Three Lane Architecture
Production ML systems at scale use a three lane architecture to balance freshness, latency, and cost. The batch lane computes features daily or hourly from data warehouses, achieving high throughput and low cost per feature but accepting staleness measured in hours. The nearline lane uses stream processing to update features within seconds to minutes, handling moderate velocity signals at 10 to 100x the cost of batch. The request time lane computes cheap features like current time, device type, or simple lookups during inference, maximizing freshness but limited to sub millisecond computations.
Uber Example
Low volatility features like driver lifetime rating and user home location are batch computed daily. High volatility features like nearby driver supply and surge multiplier use nearline streaming with seconds of staleness. Request time features include current GPS coordinates, request timestamp, and device properties computed at inference with zero staleness.
Fallback Cascades
When nearline features are stale beyond SLA, the serving layer falls back to the most recent batch value plus a freshness penalty in the feature vector. This ensures predictions continue with graceful degradation rather than failing hard. The model is trained with stale features occasionally included to make it robust to fallback scenarios.
Cost Allocation
A typical breakdown sees batch features at $0.01 per million feature reads, nearline at $0.10 to $1.00, and request time at negligible marginal cost but high infrastructure fixed cost for low latency compute. Engineering teams assign features to lanes based on freshness sensitivity analysis: move to nearline only if offline A/B tests show measurable quality gain justifying the 10 to 100x cost increase.
✓Cost scales exponentially with freshness requirements. Batch features cost $0.02 per GB month in object storage versus $2 to $5 per GB month for in memory nearline stores, a 100x to 250x difference.
✓Uber allocates 5 to 15ms p99 for feature retrieval out of a 20 to 50ms total inference budget at 100k plus QPS. This forces most features to be precomputed and limits request time computation to sub millisecond operations.

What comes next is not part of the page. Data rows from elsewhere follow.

-- ==== Sys2Proof/Laws/State.lean ====
section
/-! SUPPORT. One lemma per field per update of the state, each true by unfolding, so that no later proof unfolds a record
update. -/

namespace Sys2Proof.Machine

variable (s : State)

/-! ## withArbiter -/

@[simp] theorem State.withArbiter_arbiter (a : Arbiter) : (s.withArbiter a).arbiter = a := rfl
@[simp] theorem State.withArbiter_classifier (a : Arbiter) : (s.withArbiter a).classifier = s.classifier := rfl
@[simp] theorem State.withArbiter_tallies (a : Arbiter) : (s.withArbiter a).tallies = s.tallies := rfl
@[simp] theorem State.withArbiter_patterns (a : Arbiter) : (s.withArbiter a).patterns = s.patterns := rfl
@[simp] theorem State.withArbiter_outputs (a : Arbiter) : (s.withArbiter a).outputs = s.outputs := rfl
@[simp] theorem State.withArbiter_ports (a : Arbiter) : (s.withArbiter a).ports = s.ports := rfl
@[simp] theorem State.withArbiter_trunk (a : Arbiter) : (s.withArbiter a).trunk = s.trunk := rfl
@[simp] theorem State.withArbiter_memory (a : Arbiter) : (s.withArbiter a).memory = s.memory := rfl
@[simp] theorem State.withArbiter_timer (a : Arbiter) : (s.withArbiter a).timer = s.timer := rfl
@[simp] theorem State.withArbiter_rstnLow (a : Arbiter) : (s.withArbiter a).rstnLow = s.rstnLow := rfl
@[simp] theorem State.withArbiter_freeReads (a : Arbiter) : (s.withArbiter a).freeReads = s.freeReads := rfl
@[simp] theorem State.withArbiter_pending (a : Arbiter) : (s.withArbiter a).pending = s.pending := rfl
@[simp] theorem State.withArbiter_withArbiter (a a' : Arbiter) : (s.withArbiter a).withArbiter a' = s.withArbiter a' := rfl

/-! ## withClassifier -/

@[simp] theorem State.withClassifier_arbiter (c : Classifier) : (s.withClassifier c).arbiter = s.arbiter := rfl
@[simp] theorem State.withClassifier_classifier (c : Classifier) : (s.withClassifier c).classifier = c := rfl
@[simp] theorem State.withClassifier_tallies (c : Classifier) : (s.withClassifier c).tallies = s.tallies := rfl
@[simp] theorem State.withClassifier_patterns (c : Classifier) : (s.withClassifier c).patterns = s.patterns := rfl
@[simp] theorem State.withClassifier_outputs (c : Classifier) : (s.withClassifier c).outputs = s.outputs := rfl
@[simp] theorem State.withClassifier_ports (c : Classifier) : (s.withClassifier c).ports = s.ports := rfl
@[simp] theorem State.withClassifier_trunk (c : Classifier) : (s.withClassifier c).trunk = s.trunk := rfl
@[simp] theorem State.withClassifier_memory (c : Classifier) : (s.withClassifier c).memory = s.memory := rfl
@[simp] theorem State.withClassifier_timer (c : Classifier) : (s.withClassifier c).timer = s.timer := rfl
@[simp] theorem State.withClassifier_rstnLow (c : Classifier) : (s.withClassifier c).rstnLow = s.rstnLow := rfl
@[simp] theorem State.withClassifier_freeReads (c : Classifier) : (s.withClassifier c).freeReads = s.freeReads := rfl
@[simp] theorem State.withClassifier_pending (c : Classifier) : (s.withClassifier c).pending = s.pending := rfl
@[simp] theorem State.withClassifier_withClassifier (c c' : Classifier) : (s.withClassifier c).withClassifier c' = s.withClassifier c' := rfl

/-! ## withTallies -/

@[simp] theorem State.withTallies_arbiter (v : Vector Tally 8) : (s.withTallies v).arbiter = s.arbiter := rfl
@[simp] theorem State.withTallies_classifier (v : Vector Tally 8) : (s.withTallies v).classifier = s.classifier := rfl
@[simp] theorem State.withTallies_tallies (v : Vector Tally 8) : (s.withTallies v).tallies = v := rfl
@[simp] theorem State.withTallies_patterns (v : Vector Tally 8) : (s.withTallies v).patterns = s.patterns := rfl
@[simp] theorem State.withTallies_outputs (v : Vector Tally 8) : (s.withTallies v).outputs = s.outputs := rfl
@[simp] theorem State.withTallies_ports (v : Vector Tally 8) : (s.withTallies v).ports = s.ports := rfl
@[simp] theorem State.withTallies_trunk (v : Vector Tally 8) : (s.withTallies v).trunk = s.trunk := rfl
@[simp] theorem State.withTallies_memory (v : Vector Tally 8) : (s.withTallies v).memory = s.memory := rfl
@[simp] theorem State.withTallies_timer (v : Vector Tally 8) : (s.withTallies v).timer = s.timer := rfl
@[simp] theorem State.withTallies_rstnLow (v : Vector Tally 8) : (s.withTallies v).rstnLow = s.rstnLow := rfl
@[simp] theorem State.withTallies_freeReads (v : Vector Tally 8) : (s.withTallies v).freeReads = s.freeReads := rfl
@[simp] theorem State.withTallies_pending (v : Vector Tally 8) : (s.withTallies v).pending = s.pending := rfl
@[simp] theorem State.withTallies_withTallies (v v' : Vector Tally 8) : (s.withTallies v).withTallies v' = s.withTallies v' := rfl
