-- ==== Sys2Proof/Laws/Rows.lean ====
section
/-! SUPPORT. What the rows of the table have in common: the rows that are requests, and the rows of one command. -/

namespace Sys2Proof.Machine

/-- Every row that is a sequenced request is taken by the request unit as one message. -/
theorem exec_request {i : Instr} {sequence : Byte} (h : i.requestSequence = some sequence) :
    ∃ code toSend body, ∀ s, exec i s = .next (s.onMessage fun t => t.sequenced sequence code toSend body) := by
  cases i <;> simp only [Instr.requestSequence, Option.some.injEq, reduceCtorEq] at h <;> subst h <;>
    exact ⟨_, _, _, fun _ => rfl⟩

/-- The code of a command names it. -/
theorem commandOf_code (c : Command) : commandOf c.code = some c := by cases c <;> decide

/-- A COMMAND of a command, whichever row of the table it is, is carried out as that command. -/
theorem exec_commandRow (c : Command) (sequence : Byte) (arguments : List Byte) (s : State) :
    exec (commandRow c sequence arguments) s = .next (s.command c sequence (runCommand c arguments)) := by
  have hany : cmdAny c.code arguments = runCommand c arguments := by
    funext t; simp only [cmdAny, commandOf_code]
  have hunknown : exec (.commandUnknown sequence c.code arguments) s =
      .next (s.command c sequence (runCommand c arguments)) := by
    rw [← hany]; rfl
  cases c
  case reset =>
    cases arguments with
    | nil => exact hunknown
    | cons scope rest =>
      simp only [commandRow]
      split
      · subst_vars; rfl
      · split
        · subst_vars; rfl
        · split
          · subst_vars; rfl
          · exact hunknown
  case setMasks =>
    cases arguments with
    | nil => exact hunknown
    | cons operation rest =>
      simp only [commandRow]
      split
      · subst_vars; rfl
      · split
        · subst_vars; rfl
        · split
          · subst_vars; rfl
          · exact hunknown
  case portControl =>
    match arguments, hunknown with
    | [], hunknown => exact hunknown
    | [_], hunknown => exact hunknown
    | port :: action :: rest, hunknown =>
      simp only [commandRow]
      split
      · subst_vars; rfl
      · split
        · subst_vars; rfl
        · split
          · subst_vars; rfl
          · split
            · subst_vars; rfl
            · exact hunknown
  all_goals rfl

/-- An admitted COMMAND of a command, by what the command gives. -/
theorem exec_commandRow_replied {s : State} {sequence : Byte} (h : s.Admits sequence) (c : Command)
    (arguments : List Byte) {t : State} {status : Status} {data : List Byte}
    (hc : runCommand c arguments s.heard = ⟨t, status, data, none⟩) :
    exec (commandRow c sequence arguments) s = .next (t.replied sequence c.code status data) := by
  rw [exec_commandRow, s.command_replied h c _ hc]

end Sys2Proof.Machine
end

✓Netflix proved through A/B tests that moving user embeddings from weekly to daily refresh improved engagement by only 0.3%, not justifying real time infrastructure. Context features (device, time) computed at request time delivered 2% lift at minimal cost.
✓Burst factors of 5x to 10x are common during peak events. Planning for average load causes freshness SLA violations when viral content or dinner rush hits. DoorDash provisions nearline capacity for p99 load, not average.
✓Fallback ordering prevents total failure. If nearline is stale, use last known batch value. If batch is unavailable, use static defaults. LinkedIn's Feathr explicitly encodes this cascade in feature definitions.
✓Hot key mitigation through sharding is essential. Instead of one counter per entity that gets thousands of updates per second, maintain 10 sharded counters and sum them on read, spreading write load.
1Uber marketplace predictions merge 70% batch features (driver stats, user history), 25% nearline features (supply density, surge signals with 60s TTL), and 5% request time features (current distance, time of day).
2DoorDash stream processes store busy state as a 30 minute sliding window with 5 minute watermark. During dinner peak, one popular store can generate 3000 orders per hour. They shard the counter 10 ways to avoid overwhelming a single partition.
3LinkedIn Venice serves features with p99 read latency under 10ms by keeping hot working sets in memory. A feature for "profile views in last 7 days" lives in nearline storage, while "total career history" is batch loaded daily.